Preferably, the aqueous medium is prepared by diluting a laundry detergent composition, preferably a liquid laundry detergent composition in water wherein the laundry detergent composition comprises the acyl transferase enzyme and the peroxide source. The aqueous medium may be prepared by diluting a laundry detergent composition in water, wherein the laundry detergent composition comprises the acyl transferase enzyme, the peroxide source, and less than 1%, preferably less than 0.5%, more preferably less than 0.1%, by weight of the laundry detergent composition of an additional acyl substrate. A risk of peracid formation in the laundry detergent composition during storage or prior to use in a laundry wash process may be minimized.

The temperature of the aqueous medium may be between 20 degrees Celsius to 50 degrees Celsius, preferably between 25 degrees Celsius to 40 degrees Celsius.

Having the temperature in the above range ensures stability of the enzyme and/or the peroxide source in the aqueous medium. This is because enzyme stability may be challenged at higher temperatures and therefore there may be a risk of no peracid formation as the enzyme may be killed at higher temperatures outside of the above ranges. Similarly, stability of the peroxide source may also be affected by temperatures higher than the above ranges as the peroxide source may thermally decompose at higher temperatures outside of the above ranges. Lower temperatures outside of the above ranges may comprise cleaning kinetics.

A laundry detergent composition is any detergent suitable to be used in a fabric laundering operation. The laundry detergent composition may be in the form of a powder, a liquid or a mixture thereof. Most preferably the laundry detergent is a water-soluble unit dose article comprising a liquid laundry detergent and a water-soluble film. Unit dose articles may be used to contain incompatible materials such as the acyl transferase enzyme and perfumes comprising ester raw materials, or other eventually formulated acyl substrates by separating the materials in different compartments within the same unit dose article to minimize a risk of premature peracid formation.

The laundry detergent composition may comprise between 0.0001% and 1%, preferably between 0.001% and 0.2%, more preferably between 0.005% and 0.1% by weight of the laundry detergent composition of the acyl transferase enzyme.

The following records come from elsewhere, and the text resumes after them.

-- ==== Sys2Proof/Laws/Commands.lean ====
section
/-! SUPPORT. What the shared shapes of a command can do (rules R56, R69, R100, R123): one lemma per shape. -/

namespace Sys2Proof.Machine

open Sys2Proof

/-! ## Payload check -/

theorem withPayload_eq {len : Word16} {p : List Byte} (h : p.length = len.toNat) (r : StepResult) :
    withPayload len p r = r := by simp [withPayload, h]

/-- All a payload command can do when it answers a next state. -/
theorem withPayload_next {len : Word16} {p : List Byte} {r : StepResult} {t : State}
    (h : withPayload len p r = .next t) : p.length = len.toNat ∧ r = .next t := by
  unfold withPayload at h
  split at h
  · exact ⟨‹_›, h⟩
  · cases h

theorem withPayload_bad {len : Word16} {p : List Byte} (h : p.length ≠ len.toNat) (r : StepResult) :
    withPayload len p r = .refused .badPayload := by simp [withPayload, h]

/-! ## Admission -/

theorem admitFifo_ordinary {u : UnitSel} {s : State} (h : s.mayUse u) : admitFifo .ordinary u s = none := by
  obtain ⟨h1, h2⟩ := h
  cases u <;> simp_all [admitFifo]

theorem admitFifo_ordinary_iff (u : UnitSel) (s : State) : admitFifo .ordinary u s = none ↔ s.mayUse u := by
  unfold admitFifo State.mayUse
  by_cases hi : s.irqEn = true <;> cases u <;> simp [hi]

theorem admitFifo_init_iff (u : UnitSel) (s : State) :
    admitFifo .init u s = none ↔ (u = .inbound → s.irqEn = false) ∧ (s.unit u).phase = .reset := by
  unfold admitFifo
  by_cases hi : s.irqEn = true <;> cases u <;> simp [hi]

theorem admitFifo_transaction_iff (u : UnitSel) (s : State) :
    admitFifo .transaction u s = none ↔ u = .outbound ∧ s.outb.phase = .ready := by
  unfold admitFifo
  cases u <;> simp

theorem admitChannel_ordinary_iff (s : State) : admitChannel .ordinary s = none ↔ s.chPhase = .ready := by
  simp [admitChannel]

theorem admitChannel_init_iff (s : State) :
    admitChannel .init s = none ↔
      s.irqEn = false ∧ s.chPhase = .reset ∧ s.inb.phase = .reset ∧ s.outb.phase = .reset := by
  unfold admitChannel
  by_cases h : s.irqEn = true
  · simp [h]
  · simp only [h, Bool.false_eq_true, if_false, ite_eq_right_iff, reduceCtorEq, imp_false]
    simp

theorem admitChannel_irq (s : State) : admitChannel .irq s = none := rfl

/-- Admission never answers a refusal outside the list of rule R117. -/
theorem admitFifo_closed {k : FifoKind} {u : UnitSel} {s : State} {r : Refusal} (h : admitFifo k u s = some r) :
    r = .lockOnInbound ∨ r = .unbracketedInbound ∨ r = .reInit ∨ r = .notReady := by
  unfold admitFifo at h
  split_ifs at h
  all_goals simp_all

theorem admitChannel_closed {k : ChannelKind} {s : State} {r : Refusal} (h : admitChannel k s = some r) :
    r = .unbracketedInbound ∨ r = .reInit ∨ r = .notReady := by
  unfold admitChannel at h
  split at h
  · cases h
  · split_ifs at h <;> simp_all
  · split_ifs at h; simp_all

/-! ## FIFO-unit commands -/

theorem fifoCommand_eq {k : FifoKind} {u : UnitSel} {s : State} {body : Fifo → Option (Fifo × Reply)} {F : Fifo}
    {r : Reply} (ha : admitFifo k u s = none) (hb : body (s.unit u) = some (F, r)) :
    fifoCommand k u s body = .next ((s.setUnit u F).answer r) := by simp [fifoCommand, ha, hb]

/-- All a FIFO-unit command can do when it answers a next state: it was admitted, its own rule gave a unit and a
reply, and the state is that with the answer. -/
theorem fifoCommand_next {k : FifoKind} {u : UnitSel} {s t : State} {body : Fifo → Option (Fifo × Reply)}
    (h : fifoCommand k u s body = .next t) :
    ∃ F r, admitFifo k u s = none ∧ body (s.unit u) = some (F, r) ∧ t = (s.setUnit u F).answer r := by
  unfold fifoCommand at h
  split at h
  · cases h
  · split at h
    · cases h
    · exact ⟨_, _, ‹_›, ‹_›, by injection h with h; exact h.symm⟩

/-- When a FIFO-unit command is refused: exactly as its admission says. -/
theorem fifoCommand_refused {k : FifoKind} {u : UnitSel} {s : State} {body : Fifo → Option (Fifo × Reply)}
    {r : Refusal} : fifoCommand k u s body = .refused r ↔ admitFifo k u s = some r := by
  unfold fifoCommand
  split
  · simp_all
  · split <;> simp_all

/-- When a FIFO-unit command faults: admitted, and its own rule named a slot that does not exist. -/
theorem fifoCommand_fault {k : FifoKind} {u : UnitSel} {s : State} {body : Fifo → Option (Fifo × Reply)} {f : Fault}
    (h : fifoCommand k u s body = .fault f) : admitFifo k u s = none ∧ body (s.unit u) = none := by
  unfold fifoCommand at h
  split at h
  · cases h
  · split at h
    · exact ⟨‹_›, ‹_›⟩
    · cases h

/-- A FIFO-unit command that admission turns away is refused. -/
theorem fifoCommand_turned_away {k : FifoKind} {u : UnitSel} {s : State} {body : Fifo → Option (Fifo × Reply)}
    (h : admitFifo k u s ≠ none) : ∃ r, fifoCommand k u s body = .refused r := by
  cases hr : admitFifo k u s with
  | none => exact absurd hr h
  | some r => exact ⟨r, fifoCommand_refused.2 hr⟩

/-- A command on a unit that may not be used is refused. -/
theorem fifoCommand_ordinary_turned_away {u : UnitSel} {s : State} {body : Fifo → Option (Fifo × Reply)}
    (h : ¬ s.mayUse u) : ∃ r, fifoCommand .ordinary u s body = .refused r :=
  fifoCommand_turned_away fun e => h ((admitFifo_ordinary_iff u s).1 e)

/-- A command on a unit that may be used, whose result fits in `val`. -/
theorem fifoCommand_ordinary_answers {u : UnitSel} {s : State} {body : Fifo → Option (Fifo × Reply)} {F : Fifo}
    {r : Reply} (h : s.mayUse u) (hb : body (s.unit u) = some (F, r)) (hv : r.val < 65536) :
    fifoCommand .ordinary u s body =
      .next ({ s with
        resp := some { ok := decide (r.err = Err.none), err := r.err, val := BitVec.ofNat 16 r.val, out := r.out }
        }.setUnit u F) := by
  rw [fifoCommand_eq (admitFifo_ordinary h) hb, answer_of_fits _ _ hv]
  cases u <;> rfl

/-- The same, where its own rule fails with `AVAIL`. -/
theorem fifoCommand_ordinary_avail {u : UnitSel} {s : State} {body : Fifo → Option (Fifo × Reply)}
    (h : s.mayUse u) (hb : body (s.unit u) = some (s.unit u, failWith .avail)) :
    fifoCommand .ordinary u s body = .next { s with resp := some (failResponse .avail) } := by
  rw [fifoCommand_ordinary_answers h hb (by decide)]
  cases u <;> rfl

/-- The same, where it succeeds with no payload-out. -/
theorem fifoCommand_ordinary_succeeds {u : UnitSel} {s : State} {body : Fifo → Option (Fifo × Reply)} {F : Fifo}
    {v : Nat} (h : s.mayUse u) (hb : body (s.unit u) = some (F, success v)) (hv : v < 65536) :
    fifoCommand .ordinary u s body = .next ({ s with resp := some (okResponse v) }.setUnit u F) := by
  rw [fifoCommand_ordinary_answers h hb hv]
  rfl

/-- LOCK, UNLOCK and DISCARD on a `READY` `OUT`. -/
theorem fifoCommand_transaction_succeeds {s : State} {body : Fifo → Option (Fifo × Reply)} {F : Fifo} {v : Nat}
    (h : s.outb.phase = .ready) (hb : body s.outb = some (F, success v)) (hv : v < 65536) :
    fifoCommand .transaction .outbound s body = .next { s with outb := F, resp := some (okResponse v) } := by
  rw [fifoCommand_eq ((admitFifo_transaction_iff _ s).2 ⟨rfl, h⟩) hb, answer_of_fits _ _ hv]
  rfl

/-! ## Channel commands -/

theorem channelCommand_eq {k : ChannelKind} {s t : State} {body : State → Option (State × Reply)} {r : Reply}
    (ha : admitChannel k s = none) (hb : body s = some (t, r)) : channelCommand k s body = .next (t.answer r) := by
  simp [channelCommand, ha, hb]

/-- All a channel command can do when it answers a next state. -/
theorem channelCommand_next {k : ChannelKind} {s t : State} {body : State → Option (State × Reply)}
    (h : channelCommand k s body = .next t) :
    ∃ t' r, admitChannel k s = none ∧ body s = some (t', r) ∧ t = t'.answer r := by
  unfold channelCommand at h
  split at h
  · cases h
  · split at h
    · cases h
    · exact ⟨_, _, ‹_›, ‹_›, by injection h with h; exact h.symm⟩

/-- When a channel command is refused: exactly as its admission says. -/
theorem channelCommand_refused {k : ChannelKind} {s : State} {body : State → Option (State × Reply)} {r : Refusal} :
    channelCommand k s body = .refused r ↔ admitChannel k s = some r := by
  unfold channelCommand
  split
  · simp_all
  · split <;> simp_all

/-- When a channel command faults: admitted, and its own rule named a slot that does not exist. -/
theorem channelCommand_fault {k : ChannelKind} {s : State} {body : State → Option (State × Reply)} {f : Fault}
    (h : channelCommand k s body = .fault f) : admitChannel k s = none ∧ body s = none := by
  unfold channelCommand at h
  split at h
  · cases h
  · split at h
    · exact ⟨‹_›, ‹_›⟩
    · cases h

/-- A channel command that succeeds on a `READY` channel. -/
theorem channelCommand_ordinary_succeeds {s t : State} {body : State → Option (State × Reply)} {v : Nat}
    (h : s.chPhase = .ready) (hb : body s = some (t, success v)) (hv : v < 65536) :
    channelCommand .ordinary s body = .next { t with resp := some (okResponse v) } := by
  rw [channelCommand_eq ((admitChannel_ordinary_iff s).2 h) hb, answer_of_fits _ _ hv]
  rfl

/-- All the bracket can do: the body ran with the interrupt source disabled, and it is enabled afterwards. -/
theorem bracketed_some {s : State} {body : State → Option (State × Reply)} {p : State × Reply}
    (h : bracketed s body = some p) :
    ∃ t r, body { s with irqEn := false } = some (t, r) ∧ p = ({ t with irqEn := true }, r) := by
  unfold bracketed at h
  cases hb : body { s with irqEn := false } with
  | none => simp [hb] at h
  | some q => exact ⟨q.1, q.2, rfl, by simpa [hb] using h.symm⟩

theorem bracketed_eq {s t : State} {body : State → Option (State × Reply)} {r : Reply}
    (h : body { s with irqEn := false } = some (t, r)) : bracketed s body = some ({ t with irqEn := true }, r) := by
  simp [bracketed, h]

/-! ## The producer -/

theorem receive_eq {s : State} (h : s.inb.W < s.inb.N) (v : Byte) :
    receive v s = some { s with inb := pushed s.inb v } := by simp [receive, push_eq h]

/-- All that receiving a byte can do. -/
theorem receive_some {s t : State} {v : Byte} (h : receive v s = some t) :
    s.inb.W < s.inb.N ∧ t = { s with inb := pushed s.inb v } := by
  unfold receive at h
  cases hp : push s.inb v with
  | none => simp [hp] at h
  | some F =>
    obtain ⟨hW, rfl⟩ := push_some hp
    exact ⟨hW, by simpa [hp] using h.symm⟩

/-- All that RX on the producer port can do when it answers a next state. -/
theorem producerRx_next {s t : State} {v : Byte} (h : producerRx v s = .next t) :
    s.chPhase = .ready ∧ s.inb.W < s.inb.N ∧ t = State.silent { s with inb := pushed s.inb v } := by
  unfold producerRx at h
  split at h
  · cases h
  · rename_i ha
    split at h
    · cases h
    · rename_i t' hr
      obtain ⟨hW, rfl⟩ := receive_some hr
      injection h with h
      exact ⟨(admitChannel_ordinary_iff s).1 ha, hW, h.symm⟩

end Sys2Proof.Machine
end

The laundry detergent composition may comprise between 0.1% and 10%, preferably between 0.5% and 7%, more preferably between 0.75% and 5% even more preferably between 1% and 4%, most preferably between 1.25% and 3% by weight of the laundry detergent composition of the peroxide source.

The laundry detergent composition may comprise the acyl transferase enzyme, the peroxide source, and 0.05% to 40%, preferably 0.1% to 20%, more preferably 0.5% to 10%, most preferably 1% to 5%, by weight of the laundry detergent composition of an additional acyl substrate, wherein the additional acyl substrate is substantially free of esters found in perfume ester compounds. The above composition may result in increased kinetics of peracid creation in situ, and generating higher concentration of peracid in the washing liquor for cleaning.

The laundry detergent composition may comprise between 10% and 60%, preferably between 15% and 55%, more preferably between 20% and 50%, most preferably between 25% and 45% by weight of the laundry detergent composition of a surfactant system. The surfactant system will strip the pre-deposited ester-containing compound from the fabric so as to facilitate generation of peracids.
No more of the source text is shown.